● Stored data
<<<<

/-- Taking a controller writes the owner, the running command and the mux (40_commands.md R111, R114, R116). -/
theorem take_eq (k : Ctrl) (s : State) (r p : Byte) (x : TransferArgs) :
    ∃ pin, k.take s.params.portMap r p x =
      { k with
        record := { k.record with owner := r }
        pinSet := pin
        orch := { k.orch with curReq := r, curPort := p, cmd := .transfer x } } :=
  ⟨_, applyMux_eq _ s p⟩

theorem drawLines_idle (h : s.params.linesModel = .idleWhenNotBusy) :
    s.drawLines false = ({ sda := true, scl := true }, s) := by
  unfold State.drawLines
  rw [h]

/-- The bus-idle test passes on an idle bus (40_commands.md R115, 60_exceptions.md R275). -/
theorem preCheck_idle (hl : s.params.linesModel = .idleWhenNotBusy) (hbusy : k.bus.busy = false) :
    preCheck s c k x = stepB s c k x := by
  unfold preCheck
  rw [hbusy, drawLines_idle hl]
  split
  · exact if_neg (by simp [Lines.high])
  · rfl

theorem stepB_idle (hst : k.record.opState = .idle) :
    stepB s c k x = .next (s.setCtrl c ((k.load x).pushStart.beginWait .start)) := by
  simp only [stepB, Ctrl.arm, Ctrl.load, hst]

/-- XFER.SP takes the controller and arms it: `k1` is the controller taken. -/
theorem State.Finds.exec_xferSP (h : s.Finds r q p e k n m) (hx : x = ⟨true, true, n, m, a⟩) :
    ∃ k1 : Ctrl, exec (.xferSP r p a n m) s =
        .next (s.during r e.ctrl s.mem s.draws (k1.running x .start 0 { k.bus with rdy := false, eq := [.start] } [])) ∧
      k1.record.owner = r ∧ k1.orch.curReq = r ∧ k1.orch.recPhase = .none ∧ k1.trace = k.trace := by
  subst hx
  obtain ⟨hclear, hrec⟩ := h.clear
  obtain ⟨pin, htake⟩ := take_eq k s r p ⟨true, true, n, m, a⟩
  refine ⟨_, ?_, congrArg (·.record.owner) htake, congrArg (·.orch.curReq) htake,
    (congrArg (·.orch.recPhase) htake).trans hrec, congrArg (·.trace) htake⟩
  have hbus : (k.take s.params.portMap r p ⟨true, true, n, m, a⟩).bus = k.bus := congrArg (·.bus) htake
  have hst : (k.take s.params.portMap r p ⟨true, true, n, m, a⟩).record.opState = .idle :=
    (congrArg (·.record.opState) htake).trans h.idle
  rw [← hbus]
  rw [← hbus] at hclear
  calc exec (.xferSP r p a n m) s
      = preCheck (s.setOutstanding r) e.ctrl (k.take s.params.portMap r p ⟨true, true, n, m, a⟩)
          ⟨true, true, n, m, a⟩ := (transfer_ok h.ready h.port h.lengths).trans (if_neg (not_not_intro h.free))
    _ = stepB (s.setOutstanding r) e.ctrl (k.take s.params.portMap r p ⟨true, true, n, m, a⟩) ⟨true, true, n, m, a⟩ :=
        preCheck_idle (by rw [setOutstanding_params, h.lines]) (by rw [hbus, h.notBusy])
    _ = _ := by rw [stepB_idle hst, load_pushStart_beginWait hclear (by rw [hbus, h.empty]), setOutstanding_setCtrl]

end Start

section Rounds

variable {s : State} {r : Byte} {q : Requester} {c : Nat} {m : Memory} {ds : List Byte} {k0 k : Ctrl}
  {x : TransferArgs} {b : Bus} {st : OpState} {i : Nat} {tr : List TraceSym} {es : List Event}

/-! ## The steps of a transfer, in the block -/

theorem runEvents_engStart (hk : s.ctrl? c = some k0) (h : b.Clear) (hbusy : b.busy = false) :
    runEvents (.eng c :: es) (s.during r c m ds (k.running x st i { b with rdy := false, eq := [.start] } tr)) =
      runEvents es (s.during r c m ds (k.running x st i (b.held true .tx) (tr ++ [.s]))) := by
  rw [runEvents_cons (step_eng (during_ctrl? hk) ⟨h.enabled, h.noBusErr, h.noNack⟩ (.inl (List.cons_ne_nil _ _))),
    engStep_start (rest := []) rfl, during_setCtrl, engStart_running hbusy]

/-- XFER.SP is accepted and its START is on the bus: `k1` is the controller taken. -/
theorem State.Finds.runEvents_start {p a : Byte} {e : PortEntry} {n m : Half} (h : s.Finds r q p e k n m)
    (hx : x = ⟨true, true, n, m, a⟩) :
    ∃ k1 : Ctrl, runEvents [.command r (encodeWord (.xferSP r p a n m)), .eng e.ctrl] s =
        some (s.during r e.ctrl s.mem s.draws (k1.running x .start 0 (k.bus.held true .tx) [.s])) ∧
      k1.record.owner = r ∧ k1.orch.curReq = r ∧ k1.orch.recPhase = .none ∧ k1.trace = k.trace := by
  obtain ⟨k1, hexec, hk1⟩ := h.exec_xferSP hx
  obtain ⟨hclear, _⟩ := h.clear
  refine ⟨k1, ?_, hk1⟩
  rw [runEvents_cons ((step_xferSP ..).trans hexec), runEvents_engStart h.port.ctrl hclear h.notBusy]
  rfl

theorem drawnAck_zero : drawnAck 0 = .ack := by decide

/-- The engine sends a byte that the device acknowledges. -/
theorem runEvents_engSend (hk : s.ctrl? c = some k0) (h : b.Clear) (v : Byte) (f : Bool) :
    runEvents (.eng c :: es) (s.during r c m (0 :: ds) (k.running x st i (b.sending v f) tr)) =
      runEvents es (s.during r c m ds ((k.running x st i (b.sending v f) tr).engSendAck v [])) := by
  rw [runEvents_cons (step_eng (during_ctrl? hk) ⟨h.enabled, h.noBusErr, h.noNack⟩ (.inl (List.cons_ne_nil _ _))),
    engStep_send (v := v) (rest := []) rfl, during_draw, during_setCtrl]
  simp only [drawnAck_zero, Ctrl.engSend]

theorem runEvents_engReceive (hk : s.ctrl? c = some k0) (h : b.Clear) (armed : Bool) (v : Byte) :
    runEvents (.eng c :: es) (s.during r c m (v :: ds) (k.running x st i (b.awaiting armed) tr)) =
      runEvents es (s.during r c m ds
        (k.running x st i (b.received v) (tr ++ [.r v (if armed then .nack else .ack)]))) := by
  rw [runEvents_cons (step_eng (during_ctrl? hk) ⟨h.enabled, h.noBusErr, h.noNack⟩ (.inr rfl)),
    engStep_receive rfl, during_draw, during_setCtrl, engReceive_running]

/-- The address phase of a write. -/
theorem runEvents_addressWrite (hk : s.ctrl? c = some k0) (h : b.Clear) (htx : x.tx ≠ 0) :
    runEvents [.seq c, .eng c] (s.during r c m (0 :: ds) (k.running x .start 0 (b.held true .tx) tr)) =
      some (s.during r c m ds (k.running x .write 0 (b.held false .tx) (tr ++ [.w (addrWrite x.addr) .ack]))) := by
  rw [runEvents_cons (step_seq_start (during_ctrl? hk) (seqReady_running (h.held true .tx) rfl)), during_setCtrl,
    rowAddress_write h htx, runEvents_engSend hk h, engSendAck_write (by simp [addrWrite])]
  rfl

/-- One byte of a write. -/
theorem runEvents_writeByte (hk : s.ctrl? c = some k0) (hr : s.Ready r q) (ho : k.record.owner = r) (h : b.Clear)
    (hn : x.tx.toNat ≤ s.params.bufBytes) (hi : i < x.tx.toNat) :
    runEvents [.seq c, .eng c] (s.during r c m (0 :: ds) (k.running x .write i (b.held false .tx) tr)) =
      some (s.during r c m ds
        (k.running x .write (i + 1) (b.held false .tx) (tr ++ [.w (m.read (txAddr r i)) .ack]))) := by
  have hseq : seqWrite (s.during r c m (0 :: ds) (k.running x .write i (b.held false .tx) tr)) c
      (k.running x .write i (b.held false .tx) tr) =
        .next (s.during r c m (0 :: ds) (k.running x .write (i + 1) (b.sending (m.read (txAddr r i)) false) tr)) := by
    have hown : (k.running x .write i (b.held false .tx) tr).record.owner = r := ho
    have htx : (k.running x .write i (b.held false .tx) tr).record.txLen = x.tx := rfl
    rw [seqWrite, cursor_running hi.le, htx, if_pos hi, hown, during_txByte hr (by omega)]
    simp only [during_setCtrl, rowWriteByte_running h]
  rw [runEvents_cons ((step_seq_write (during_ctrl? hk) (seqReady_running (h.held false .tx) rfl)).trans hseq),
    runEvents_engSend hk h, engSendAck_write rfl]
  rfl

/-- The end of a write with the STOP flag and no read. -/
theorem runEvents_writeEnd (hk : s.ctrl? c = some k0) (h : b.Clear) (hfp : x.fp = true) (hrx : x.rx = 0) :
    runEvents [.seq c] (s.during r c m ds (k.running x .write x.tx.toNat (b.held false .tx) tr)) =
      some (s.during r c m ds (k.ended x x.tx.toNat (b.held false .tx).stopping tr)) := by
  have hseq : seqWrite (s.during r c m ds (k.running x .write x.tx.toNat (b.held false .tx) tr)) c
      (k.running x .write x.tx.toNat (b.held false .tx) tr) =
        .next (s.during r c m ds (k.ended x x.tx.toNat (b.held false .tx).stopping tr)) := by
    have htx : (k.running x .write x.tx.toNat (b.held false .tx) tr).record.txLen = x.tx := rfl
    have hrx' : (k.running x .write x.tx.toNat (b.held false .tx) tr).record.rxLen = 0 := hrx
    rw [seqWrite, cursor_running le_rfl, htx, if_neg (lt_irrefl _), if_neg (lt_irrefl _), if_pos hrx', during_setCtrl,
      rowWriteEnd_running (h.held false .tx) hfp rfl]
  rw [runEvents_cons ((step_seq_write (during_ctrl? hk) (seqReady_running (h.held false .tx) rfl)).trans hseq)]
  rfl

/-- The address phase of a read: the engine owes the first byte. -/
theorem runEvents_addressRead (hk : s.ctrl? c = some k0) (h : b.Clear) (harm : b.nackArmed = false) (htx : x.tx = 0) :
    runEvents [.seq c, .eng c] (s.during r c m (0 :: ds) (k.running x .start 0 (b.held true .tx) tr)) =
      some (s.during r c m ds
        (k.running x .read 0 (b.awaiting (decide (x.rx = 1))) (tr ++ [.w (addrRead x.addr) .ack]))) := by
  rw [runEvents_cons (step_seq_start (during_ctrl? hk) (seqReady_running (h.held true .tx) rfl)), during_setCtrl,
    rowAddress_read h harm htx, runEvents_engSend hk (h.arm _), engSendAck_read (by simp [addrRead])]
  rfl

theorem seqRead_running (hr : s.Ready r q) (ho : k.record.owner = r) (hi : i < x.rx.toNat)
    (hm : x.rx.toNat ≤ s.params.bufBytes) (v : Byte) :
    seqRead (s.during r c m ds (k.running x .read i (b.received v) tr)) c (k.running x .read i (b.received v) tr) =
      .next (s.during r c (m.write (rxAddr r i) v) ds (k.running x .read i (b.received v) tr).rowRead) := by
  have hown : (k.running x .read i (b.received v) tr).record.owner = r := ho
  have hrx : (k.running x .read i (b.received v) tr).record.rxLen = x.rx := rfl
  rw [seqRead, cursor_running hi.le, hrx, if_neg (by omega), hown, during_rxStore hr (by omega)]
  simp only [during_setCtrl]
  rfl

/-- One byte of a read that is not the last, and the next byte. -/
theorem runEvents_readByte (hk : s.ctrl? c = some k0) (hr : s.Ready r q) (ho : k.record.owner = r) (h : b.Clear)
    (hfp : x.fp = true) (hm : x.rx.toNat ≤ s.params.bufBytes) (hi : i + 1 < x.rx.toNat) (v v' : Byte) :
    runEvents [.seq c, .eng c] (s.during r c m (v' :: ds) (k.running x .read i (b.received v) tr)) =
      some (s.during r c (m.write (rxAddr r i) v) ds
        (k.running x .read (i + 1) (b.received v') (tr ++ [.r v' (if i + 2 = x.rx.toNat then .nack else .ack)]))) := by
  rw [runEvents_cons ((step_seq_read (during_ctrl? hk) (seqReady_running (h.received v) rfl)).trans
    (seqRead_running hr ho (by omega) hm v)), rowRead_next hfp v hi,
    runEvents_engReceive (b := { b with data := v }) hk ⟨h.enabled, h.noBusErr, h.noNack⟩]
  simp only [decide_eq_true_eq]
  rfl

/-- The last byte of a read with the STOP flag. -/
theorem runEvents_readLast (hk : s.ctrl? c = some k0) (hr : s.Ready r q) (ho : k.record.owner = r) (h : b.Clear)
    (hfp : x.fp = true) (hm : x.rx.toNat ≤ s.params.bufBytes) (hi : i + 1 = x.rx.toNat) (v : Byte) :
    runEvents [.seq c] (s.during r c m ds (k.running x .read i (b.received v) tr)) =
      some (s.during r c (m.write (rxAddr r i) v) ds (k.ended x (i + 1) (b.received v).stopping tr)) := by
  rw [runEvents_cons ((step_seq_read (during_ctrl? hk) (seqReady_running (h.received v) rfl)).trans
    (seqRead_running hr ho (by omega) hm v)), rowRead_last h hfp v hi]
  rfl

end Rounds

section Write

variable {s : State} {r : Byte} {q : Requester} {c : Nat} {m : Memory} {rest : List Byte} {k0 k : Ctrl}
  {x : TransferArgs} {b : Bus} {tr : List TraceSym}

/-! ## A whole write (40_commands.md R130, 41_sequencer.md R163 to R165) -/

/-- The block with `i` bytes of a write sent. -/
def State.writingAt (s : State) (r : Byte) (c : Nat) (m : Memory) (rest : List Byte) (k : Ctrl) (x : TransferArgs)
    (b : Bus) (tr : List TraceSym) (i : Nat) : State :=
  s.during r c m (List.replicate (x.tx.toNat - i) 0 ++ rest)
    (k.running x .write i (b.held false .tx)
      (tr ++ (List.range i).map (fun j => .w (m.read (txAddr r j)) .ack)))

>>>>

Your answer must be a single number: the count of lines in the records that hold the word "engine".

● Response to this task
2